## EXERCISE GOAL
Write out, from the entries below, exactly the lines that run between the lines holding "mask register. -/" and "lanes (R134). -/", inclusive, and stop there.

+ + +

-- ==== Sys2Proof/Machine/Stations.lean ====
section
/-! DEFINITION. The launch stations: queues (R265 to R267), packets and code objects (R268, R269, R354), regions (R272, R273),
placement (R275 to R278, R295), replays (R279, R280), and the end of launches (R270). -/
namespace Sys2Proof.Machine

/-! ## A station's reads and writes -/

/-- A doubleword that the station of a queue reads under a context's root table (R267, R269, R279), with the bursts and walks that this takes
(R331, R334): none where it is not mapped, lacks R, lies in a device window, or is poisoned. `k` counts the reads of a step that leave the
module. -/
def stationRead (s : State) (q root k : Nat) (a : Word) : Option Word × State :=
  let s := s.walkReads none (bits a 0 57) 4 root
  match stationTranslate s root a .read with
  | .error _ => (none, s)
  | .ok p => match s.homeOf p with
    | .hbm h =>
      let s1 := s.waitOut h none s.blockFuel
      let t := (s1.burst h 0).meetsPoison s1 h 8
      (if t.hbm.poisoned h 8 then none else some (t.hbm.read8 h), t)
    | .device _ => (none, s)
    | _ => match s.portFor p, Config.outside s.free k with
      | some _, .data w => (some w, s.sendOutside (q / 16) p (.load 8 false))
      | _, _ => (none, s)

/-- Words that a station reads one after the other. -/
def stationWords (s : State) (q root : Nat) (a : Word) : Nat → Nat → Option (List Word) × State
  | _, 0 => (some [], s)
  | k, n + 1 => match stationRead s q root k a with
    | (none, s1) => (none, s1)
    | (some w, s1) =>
      let x := stationWords s1 q root (a + 8) (k + 1) n
      (x.1.map fun l => w :: l, x.2)

/-- A doubleword that a station writes; false where it is not mapped or lacks W. -/
def stationWrite (s : State) (q root : Nat) (a w : Word) : Bool × State :=
  let s := s.walkReads none (bits a 0 57) 4 root
  match stationTranslate s root a .write with
  | .error _ => (false, s)
  | .ok p => match s.homeOf p with
    | .hbm h => (let t := (s.waitOut h none s.blockFuel).burst h 0; (true, { t with hbm := t.hbm.store h 8 w.toNat }))
    | .device _ => (false, s)
    | _ => if (s.portFor p).isSome then (true, s.sendOutside (q / 16) p (.store 8 w)) else (false, s)

/-- Words that a station writes. -/
def stationStore (s : State) (q root : Nat) (a : Word) : List Word → Bool × State
  | [] => (true, s)
  | w :: t => match stationWrite s q root a w with
    | (false, s1) => (false, s1)
    | (true, s1) => stationStore s1 q root (a + 8) t

/-! ## Packets (R267, R268, R279) -/

/-- An address in the global form. -/
def globalForm (a : Word) : Bool := bit a 63 && bits a 57 6 == 0

/-- Words 4 and 5 of a packet (R267). -/
def depFieldsOk (w : List Word) : Bool :=
  let d := w.getD 4 0
  (d == 0 || globalForm d && bits d 0 3 == 0) && bits (w.getD 5 0) 48 16 == 0
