/-- A cluster as its save block gives it back. -/
def State.readBlock (s : State) (e : Evicted) (l : Launch) (k : Cluster) : Cluster :=
  let base := s.blockBase e.block
  let hid := hiddenOf e
  let cur (off i : Nat) : Word := s.hbm.read8 (base + 0x210000 + off + 8 * i)
  let k1 := (List.range 8).foldl (fun (x : Cluster) j =>
    x.setCore j (readCore s l (fun o => hid (0x42000 * j + o)) (base + 0x42000 * j) (k.core j))) k
  let k2 := (changed s.hbm (base + 0x210000) 0 (clusterWords hid e.outbound.length k)).foldl (fun (k : Cluster) p => k.patch p.1 p.2) k1
  ((List.range 8).foldl (fun (x : Cluster) j => x.bufBack j (cur (0x40 + 64 * j))) (k2.jobsBack (cur 0x280))).repBack (cur 0x38 0) (cur 0x240)

/-! ## The end of a restore (R304, R305) -/

/-- A restored core on its physical core, whose delay table it finds there (R301, R338), with a stop that is in force or requested there
(R341). -/
def Core.onto (c phys : Core) (pid : Nat) : Core :=
  { c with
    delays := if phys.delayPid = some pid then phys.delays else []
    delayPid := some pid
    stopped := c.stopped || phys.stopped
    stopReq := c.stopReq.or phys.stopReq }

/-- A core whose area holds an uncorrectable error is sealed as it is restored (R303); an error that the reading itself finds has been
counted (R325). -/
def State.sealRestored (before s : State) (base cl j : Nat) : State :=
  let a := base + 0x42000 * j
  if s.hbm.poisoned a 0x42000 then
    (if before.hbm.poisoned a 0x42000 then s.uncorrectable cl else s.clusterError cl 1).seal ⟨cl, j⟩ tPOISON
  else s

/-- Restore one cluster on its target: its outbound requests are issued again, then its placement entry becomes valid, then its cores
start (R303, R304). -/
def restoreOne (s0 : State) (e : Evicted) : State :=
  match e.target, e.save, s0.launchNo e.launch with
  | some cl, some k, some l =>
    let base := s0.blockBase e.block
    let s := s0.blockBursts base
    let p := s.cluster cl
    let r := s.readBlock e l k
    let cores := (List.range 8).map fun j => (j, ((r.core j).wake s.cyc).onto (p.core j) l.pid)
    let k1 : Cluster := { r with
      powered := true, launch := l.id, slot := p.slot, pid := l.pid, vc := e.vc, cores := cores, ramped := p.ramped, rampAt := p.rampAt,
      lastGrant := p.lastGrant, lastCopy := p.lastCopy, credits := p.credits, opBuf := [], ruleBuf := [], icache := p.icache,
      evict := .none, errors := p.errors, failed := p.failed }
    let s1 := s.setCluster cl k1
    let out := e.outbound.map fun (f : Flight) => { f with src := ⟨cl, f.src.core⟩, slot := p.slot, since := none,
                                                                stage := (match f.body with | .gstore p _ _ => .home p | _ => .bank : Stage) }
    let s2 : State := { s1 with
      flight := s1.flight ++ out
      placement := aput s1.placement (p.slot * 8192 + e.vc) ⟨false, cl⟩
      evicted := s1.evicted.filter fun x => !(x.set == e.set && x.vc == e.vc) }
    (List.range 8).foldl (fun (t : State) j => State.sealRestored s0 t base cl j) s2
  | _, _, _ => s0

/-- The restore of a set completes, and its clusters go on (R304, R305). -/
def execRestoreComplete (n : Nat) (s : State) : Host.Outcome State Fault Refusal :=
  let es := s.setOf n
  if es.all fun e => e.target.isSome && e.saved then .next (es.foldl restoreOne s) else .next s

end Sys2Proof.Machine
end

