-- ==== Sys2Proof/Machine/Dispatch.lean ====
section
/-! DEFINITION. One arm per row of spec/opcode_table.json: the meaning of each instruction and step. -/
namespace Sys2Proof.Machine
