-- ==== Sys2Proof/Machine/Step.lean ====
section
/-! DEFINITION. One step of the module (notes/assumptions/1), and a word of code placed for its next step. -/
namespace Sys2Proof.Machine

/-- One step: the next turn of the agenda, or a step of the module's own, and then the clock. -/
def step (s : State) : Host.Outcome State Fault Refusal :=
  match move s with
  | .next t => .next t.tick
  | .fault e => .fault e
  | .refused e => .refused e

/-- The module with an instruction placed where the next step fetches it: the instruction's bits above the given ones are 0. -/
def State.withFetchWord (s : State) (nbits w : Nat) : State := s.placeWord (w % 2 ^ min nbits 32)

end Sys2Proof.Machine
end

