-- ==== Sys2Proof/Safety.lean ====
section
/-! DEFINITION. The terms in which claims about the module are stated: what an outcome answers, and what a step leaves as it was. -/
namespace Sys2Proof.Machine

/-- An outcome is a next state with a property. -/
def Answers (o : Host.Outcome State Fault Refusal) (p : State → Prop) : Prop := ∃ t, o = .next t ∧ p t

/-! ## What stays as it was -/

/-- The module apart from its clusters. -/
def State.outer (s : State) : State := { s with clusters := [] }

/-- A cluster apart from its cores, its stream and its `once` records (R90, R204) and the lines that its operand buffer holds, which a
core's own store drops (R255). -/
def Cluster.fixed (k : Cluster) : Cluster :=
  { k with cores := [], group := Group.blank, onces := [], nextOnce := 0, opBuf := [] }

/-- A core apart from its standing in its group and in a `once` (R89, R90, R204 to R207), and from the transfer that the end of its divergence is
charged to (R186): what other cores' progress may change. -/
def Core.apart (c : Core) : Core := { c with att := false, why := 0, buf := [], governed := none, obligation := none, transfer := none }

/-- A core apart from that, from its place in the program and in a `rep` body, and from its store and control registers: flags, banks,
activations, engine queues, accumulators, and all else it holds. -/
def Core.rest (c : Core) : Core :=
  { c.apart with store := Memory.empty, cr := [], pc := 0, wait := none, taken := none, repBuf := [], brSet := false, flagsRaised := 0,
                 fell := none }

/-- Two clusters that agree apart from their group's progress. -/
def Cluster.Alike (k l : Cluster) : Prop := l.fixed = k.fixed ∧ ∀ j, (l.core j).apart = (k.core j).apart

/-- Nothing changes outside the current core, apart from the progress of its group. -/
def OnlyMine (s t : State) : Prop :=
  t.outer = s.outer ∧ (∀ k, (t.cluster k).fixed = (s.cluster k).fixed) ∧ ∀ q, q ≠ s.cur → (t.core q).apart = (s.core q).apart

/-- A memory keeps every byte outside a set, and the poison marks of the words that the set does not meet. -/
def Memory.Keeps (m k : Memory) (b : Nat → Prop) : Prop :=
  (∀ a, ¬ b a → k.get a = m.get a) ∧ ∀ w, (∀ a, 8 * w ≤ a → a < 8 * w + 8 → ¬ b a) → (w ∈ k.poison ↔ w ∈ m.poison)

/-- A core keeps all but a set of store bytes and a set of control registers. `REPSTATE` changes besides as a `rep` goes on (R100). -/
def Core.Keeps (c d : Core) (b n : Nat → Prop) : Prop :=
  d.rest = c.rest ∧ c.store.Keeps d.store b ∧ ∀ m, ¬ n m → m ≠ Cr.repstate → d.cr_ m = c.cr_ m

/-- No byte, or no control register. -/
def nothing (_ : Nat) : Prop := False

/-- The bytes of scalar register d, none for `s0` (R18, R20). -/
def Core.sBytes (c : Core) (d : Reg) (a : Nat) : Prop := d ≠ 0 ∧ sAddr c d.toNat ≤ a ∧ a < sAddr c d.toNat + 8

/-- The bytes of mask register d. -/
def Core.mBytes (c : Core) (d : Reg) (a : Nat) : Prop := mAddr c d.toNat ≤ a ∧ a < mAddr c d.toNat + 2

/-- The bytes of vector register d. -/
def Core.vBytes (c : Core) (d : Reg) (a : Nat) : Prop := vAddr c d.toNat ≤ a ∧ a < vAddr c d.toNat + 64

/-! ## Instructions -/

/-- An instruction passes the checks that come before its own (R38, R39, R22, R23): its encoding is legal under the feature word, the
core's allotment agrees with its group's, and every vector register it names is allotted. -/
def Passes (s : State) (i : Instr) : Prop := i.legal s.feat0 = true ∧ nvClash s = none ∧ regFault i s.me = none

/-- Outside a `rep` body the program goes on after an instruction (R79). -/
def GoesOn (s t : State) (i : Instr) : Prop := s.me.inRep = false → t.me.pc = s.me.pc + BitVec.ofNat 64 i.len

/-- An instruction completes, and leaves the state u but for its core's place, a set of its store bytes and a set of its control
registers; and the next state has a property. -/
def Leaves (i : Instr) (s u : State) (b n : Nat → Prop) (p : State → Prop) : Prop :=
  Passes s i → Answers (exec i s) fun t => OnlyMine u t ∧ u.me.Keeps t.me b n ∧ GoesOn s t i ∧ p t

/-- An instruction completes, and nothing changes but its core's place, a set of its store bytes and a set of its control registers. -/
def Does (i : Instr) (s : State) (b n : Nat → Prop) (p : State → Prop) : Prop := Leaves i s s b n p

/-- An instruction's only result is a value in a scalar register. -/
def Writes (i : Instr) (s : State) (d : Reg) (v : Word) : Prop :=
  Does i s (s.me.sBytes d) nothing fun t => t.me.s d.toNat = if d = 0 then 0 else v

/-- An instruction's only result is a value in a mask register. -/
def WritesM (i : Instr) (s : State) (d : Reg) (v : BitVec 16) : Prop :=
  Does i s (s.me.mBytes d) nothing fun t => t.me.m d.toNat = v

/-- Lane l takes part under a mask operand: `m0` names all lanes (R134). -/
def Core.inUse (c : Core) (m : BitVec 3) (l : Nat) : Prop := m = 0 ∨ (c.m m.toNat).getLsbD l = true

/-- The lanes of a vector register after a write of the active lanes: the others keep their values. -/
def LanesAre (s t : State) (d : Reg) (m : BitVec 3) (f : Nat → W32) : Prop :=
  ∀ l < 16, (s.me.inUse m l → t.me.v d.toNat l = f l) ∧ (¬ s.me.inUse m l → t.me.v d.toNat l = s.me.v d.toNat l)

/-- An instruction's only result is a value in each active lane of a vector register. -/
def WritesV (i : Instr) (s : State) (d : Reg) (m : BitVec 3) (f : Nat → W32) : Prop :=
  Does i s (s.me.vBytes d) nothing fun t => LanesAre s t d m f

/-- An instruction transfers control, and changes no more than a set of its core's store bytes. -/
def Jumps (i : Instr) (s : State) (b : Nat → Prop) (a : Word) (p : State → Prop) : Prop :=
  Passes s i → Answers (exec i s) fun t =>
    OnlyMine s t ∧ s.me.Keeps t.me b nothing ∧ t.me.pc = a ∧ t.me.transfer = some s.me.pc ∧ p t

/-- A branch: it goes to its target when taken, and goes on else; no register, flag or byte changes (R86, R87). -/
def Branches (i : Instr) (s : State) (taken : Prop) (a : Word) : Prop :=
  (taken → Jumps i s nothing a fun _ => True) ∧ (¬ taken → Does i s nothing nothing fun _ => True)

+ + +

## ANSWER FOR THE TASK
/-- An instruction's only result is a value in a mask register. -/
def WritesM (i : Instr) (s : State) (d : Reg) (v : BitVec 16) : Prop :=
  Does i s (s.me.mBytes d) nothing fun t => t.me.m d.toNat = v

/-- Lane l takes part under a mask operand: `m0` names all lanes (R134). -/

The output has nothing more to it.